Een ongelukkige man werd vluchtende onder vallend puin bedolven, dat hem niet verpletterde, maar belette zich te bewegen, zoodat de ratten hem een arm hebben afgeknaagd.

Tegen den morgen verspreidt zich het gerucht, dat om acht uur eene vloedgolf zal komen en nu vlucht ieder naar de hoogst gelegen gedeelten der stad. Wij nemen de vlucht naar een cerro (heuvel) en vinden daar eenige andere Franschen. We zijn in den tuin van het oude Fransche hospitaal, waar nog voor kort eene kegelbaan was. Toen ik den vorigen avond ons huis binnenging, had ik voor alle zekerheid een half brood in den zak gestoken, dat ik op den grond vond, en dit geef ik aan de meid, die geen eten heeft gehad en schreit van honger. In den tuin zien wij op eens een ezelskop steken uit een naburig huis, dat geheel is ingestort. Wij komen naderbij en zien, dat het arme dier beklemd zit onder een muur, in eene houding, die het vreeselijke pijn moet veroorzaken. Wij willen hem bevrijden, en ruimen steen voor steen het puin weg, dat hem bedekt. Na een uur werken gelukt het ons, touwen onder het grauwtje te spannen en hem uit zijne benarde positie te verlossen. Het arme beest, dat tien of twaalf uren onder den muur in de klem heeft gezeten, kan bijna niet op zijne pooten staan. Nadat ik mij vergewist had, dat hij niets had gebroken, heb ik hem verlaten; en den volgenden dag zag ik tot mijn genoegen, dat hij weer draven kon.

Intusschen wachten wij angstig tot het acht uur zal zijn; alle blikken zijn gericht naar de zee, die wij van hier kunnen zien; maar het uur verstrijkt en de zee overschrijdt hare grenzen niet. Wij dalen nu in groepjes den heuvel af, om levensmiddelen te halen; want ieder begint honger te krijgen. We loopen midden op de straat, over puinhoopen, waaronder zeker wel lijken liggen, en gaan langs huizen, die zich slechts door een wonder in evenwicht schijnen te houden.

Dikwijls zijn we genoodzaakt, groote omwegen te maken; want geheele straten staan in brand.

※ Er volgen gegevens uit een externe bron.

-- ==== Sys2Proof/Laws/Perform.lean ====
section
/-! SUPPORT. What the frame of every instruction answers: an instruction that may issue runs its effect and retires;
one that meets a fault takes it; one that waits leaves the state alone. -/

namespace Sys2Proof.Machine

variable {i : Instr} {n : Info} {s : State}

/-! ### Retirement -/

/-- h is g with another place. -/
abbrev PlacedOf (g h : Group) : Prop := h = g.placedAs h

theorem PlacedOf.trans {g h k : Group} (x : PlacedOf g h) (y : PlacedOf h k) : PlacedOf g k := by
  have e : h.placedAs k = g.placedAs k := by rw [x]; rfl
  exact Eq.trans y e

theorem Group.placed_countLooks (g : Group) (n : Info) (b : Bool) : PlacedOf g (g.countLooks n b) := rfl

theorem Group.placed_advance (g : Group) (k : Nat) (f : Flow) : PlacedOf g (g.advance k f) := by
  cases f with
  | seq => unfold Group.advance; dsimp only; split <;> rfl
  | jump _ => rfl
  | nextClause => rfl
  | resume _ _ => rfl
  | ended => rfl

/-- The place and word of an advance depend on the clause, the place and the word alone. -/
theorem Group.advance_congr (g h : Group) (k : Nat) (f : Flow) (hc : g.clause = h.clause) (hp : g.pc = h.pc)
    (hw : g.word = h.word) :
    (g.advance k f).pc = (h.advance k f).pc ∧ (g.advance k f).word = (h.advance k f).word := by
  have hcode : g.code = h.code := by unfold Group.code; rw [hc]
  cases f with
  | seq =>
    unfold Group.advance
    dsimp only
    rw [hcode, hw]
    split
    · exact ⟨hp, rfl⟩
    · exact ⟨congrArg (fun p => nextHeader p h.code.words.length) hp, rfl⟩
  | jump _ => exact ⟨rfl, rfl⟩
  | nextClause =>
    unfold Group.advance
    dsimp only
    rw [hcode, hp]
    exact ⟨rfl, rfl⟩
  | resume _ _ => exact ⟨rfl, rfl⟩
  | ended => exact ⟨hp, hw⟩

theorem State.placed_trialDelay (s : State) (b g : Group) (f : Flow) :
    PlacedOf g (s.trialDelay b f g) ∧ (s.trialDelay b f g).pc = g.pc ∧ (s.trialDelay b f g).word = g.word := by
  unfold State.trialDelay
  split
  · dsimp only
    split
    · exact ⟨rfl, rfl, rfl⟩
    · unfold Trial.delays
      split <;> exact ⟨rfl, rfl, rfl⟩
  · exact ⟨rfl, rfl, rfl⟩

theorem State.placed_countChunk (s : State) (n : Info) (g : Group) :
    PlacedOf g (s.countChunk n g) ∧ (s.countChunk n g).pc = g.pc ∧ (s.countChunk n g).word = g.word := by
  unfold State.countChunk
  split
  · exact ⟨rfl, rfl, rfl⟩
  · split <;> exact ⟨rfl, rfl, rfl⟩

/-- Retirement moves the group's place and changes nothing else. -/
theorem State.retire_group (s : State) (i : Instr) (n : Info) (f : Flow) :
    ∃ g, s.retire i n f = s.setG g ∧ PlacedOf s.g g ∧
      g.pc = (s.g.advance i.size f).pc ∧ g.word = (s.g.advance i.size f).word := by
  let a := (s.g.countLooks n f.transfers).advance i.size f
  let b : Group := if s.g.issued then { a with issued := false } else a.issues (s.cycle s.cur) s.g.port
  have h1 : PlacedOf s.g a := (s.g.placed_countLooks n _).trans (Group.placed_advance _ _ _)
  have h2 : PlacedOf a b ∧ b.pc = a.pc ∧ b.word = a.word := by
    dsimp only [b]
    split <;> exact ⟨rfl, rfl, rfl⟩
  have h3 := s.placed_trialDelay s.g b f
  have h4 := s.placed_countChunk n (s.trialDelay s.g f b)
  have ha := Group.advance_congr (s.g.countLooks n f.transfers) s.g i.size f rfl rfl rfl
  refine ⟨s.countChunk n (s.trialDelay s.g f b), rfl, ((h1.trans h2.1).trans h3.1).trans h4.1, ?_, ?_⟩
  · rw [h4.2.1, h3.2.1, h2.2.1]; exact ha.1
  · rw [h4.2.2, h3.2.2, h2.2.2]; exact ha.2

/-- An instruction retires from u where its place is s's. -/
theorem State.retire_retired (s u : State) (i : Instr) (n : Info) (f : Flow)
    (hc : u.g.clause = s.g.clause) (hp : u.g.pc = s.g.pc) (hw : u.g.word = s.g.word) :
    Retired i f s u (u.retire i n f) := by
  obtain ⟨g, he, hg, h1, h2⟩ := u.retire_group i n f
  have hg' : (u.retire i n f).g = g := by rw [he]; simp
  have ha := Group.advance_congr u.g s.g i.size f hc hp hw
  refine ⟨?_, ?_, ?_, ?_⟩
  · rw [hg', h1, ha.1]
  · rw [hg', h2, ha.2]
  · rw [hg']; exact hg
  · rw [hg']; exact he

/-! ### What `perform` answers -/

/-- An instruction that issues and whose effect is done retires. -/
theorem perform_next {body : State → Res} {s' : State} {f : Flow} (h : Issues i n s) (hb : body s = .done s' f) :
    perform i n body s = .next (s'.retire i n f) := by
  obtain ⟨h1, h2, h3⟩ := h
  simp [perform, h1, h2, h3, hb]

/-- An instruction that issues and waits leaves what its effect says. -/
theorem perform_hold {body : State → Res} {s' : State} (h : Issues i n s) (hb : body s = .hold s') :
    perform i n body s = .next s' := by
  obtain ⟨h1, h2, h3⟩ := h
  simp [perform, h1, h2, h3, hb]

Wij koopen eenige blikken met eetwaren, die kooplieden hebben kunnen redden uit hunne ingestorte of verbrande winkels, en haasten ons om naar onzen cerro terug te keeren, want er worden nog steeds schokken gevoeld en in de straten is het niet veilig. Eerst echter wil ik naar het telegraafkantoor, om u bericht te zenden en gerust te stellen. Op weg daarheen kom ik den heer Becker tegen, die er vandaan komt en mij vertelt, dat de helft van de telegraphische verbindingen verbroken is, en het mij niets zal helpen, of ik er heen ga. Er zijn reeds honderden telegrammen te verzenden en vandaag worden niet meer aangenomen. Ik heb 150 piasters bij mij en ik geef er vijftig van aan den heer Becker, die al wat hij bij zich had heeft gebruikt om een telegram te verzenden en nu niets meer heeft om eten te koopen. Wij gaan weer naar den tuin terug en ontbijten, zonder brood, met de eetwaren uit de blikken, ’s Middags maken wij eene tent van zeildoek, en leggen oude zakken op den grond, die ons als bed zullen dienen. [124]

Na een in der haast gebruikt middagmaal gaan wij slapen. We hebben schildwachten op post gezet, en houden beurt om beurt met ons vieren de wacht. We brengen een onrustigen nacht door; want onze tent is te klein en we liggen vlak op elkaar, terwijl we gedurende den nacht sterke schokken voelen.

Men laat den gefusilleerde een of twee dagen liggen op de plek waar hij is gevallen.

Men laat den gefusilleerde een of twee dagen liggen op de plek waar hij is gevallen.

Zaterdag 18 Augustus. Al vroeg in den morgen is ieder bij de hand. In ons gezelschap is ook de eigenaar van eene groote banketbakkerszaak en hij vraagt ons, met hem mede te gaan, om mondvoorraad te halen uit zijn winkel, die niet geheel is ingestort. Wij gaan allen naar beneden en komen met een goeden voorraad proviand terug. In den namiddag ga ik nog eens heen, om te trachten een telegram te verzenden, maar het is onmogelijk het telegraafkantoor te bereiken, dat door troepen wordt bewaakt. De staat van beleg is afgekondigd en de geheele stad is in handen van de militaire autoriteiten; er worden strenge bevelen uitgevaardigd en het minste verzet wordt met den dood gestraft.

Men fusilleert de menschen op straat en laat hunne lijken liggen om als waarschuwing te dienen. Er zijn afschuwelijke wreedheden gepleegd, en toch was deze maatregel, hoe verschrikkelijk ook, noodzakelijk; want de dieven staken zelfs de huizen in brand om ze te kunnen plunderen, en men weet niet hoe ver het zou gekomen zijn, als er niet van ’t begin af krachtige maatregelen waren genomen.

Ik heb verscheiden boosdoeners zien terechtstellen. Ze werden aan een boom gebonden, met de armen op den rug, en boven hun hoofd eene plank, waarop met krijt geschreven was: Ladrones (Dieven). Een troep soldaten fusilleerde hen op zeer korten afstand, en men liet hen liggen op de plek, waar zij waren gevallen, met het gezicht naar boven gekeerd, soms wel een of twee dagen achtereen. Op een morgen zag ik zulk een man liggen, wiens gezicht vreeselijk geschonden was, en men zeide mij, dat de honden ’s nachts aan het lijk hadden geknaagd. Een man werd gefusilleerd omdat hij een half blikje groente had gestolen. Een ander, die, door plotselingen angst gedreven, begon te roepen dat de zee buiten hare oevers trad en de stad overstroomde, werd onmiddellijk gegrepen en ter dood gebracht.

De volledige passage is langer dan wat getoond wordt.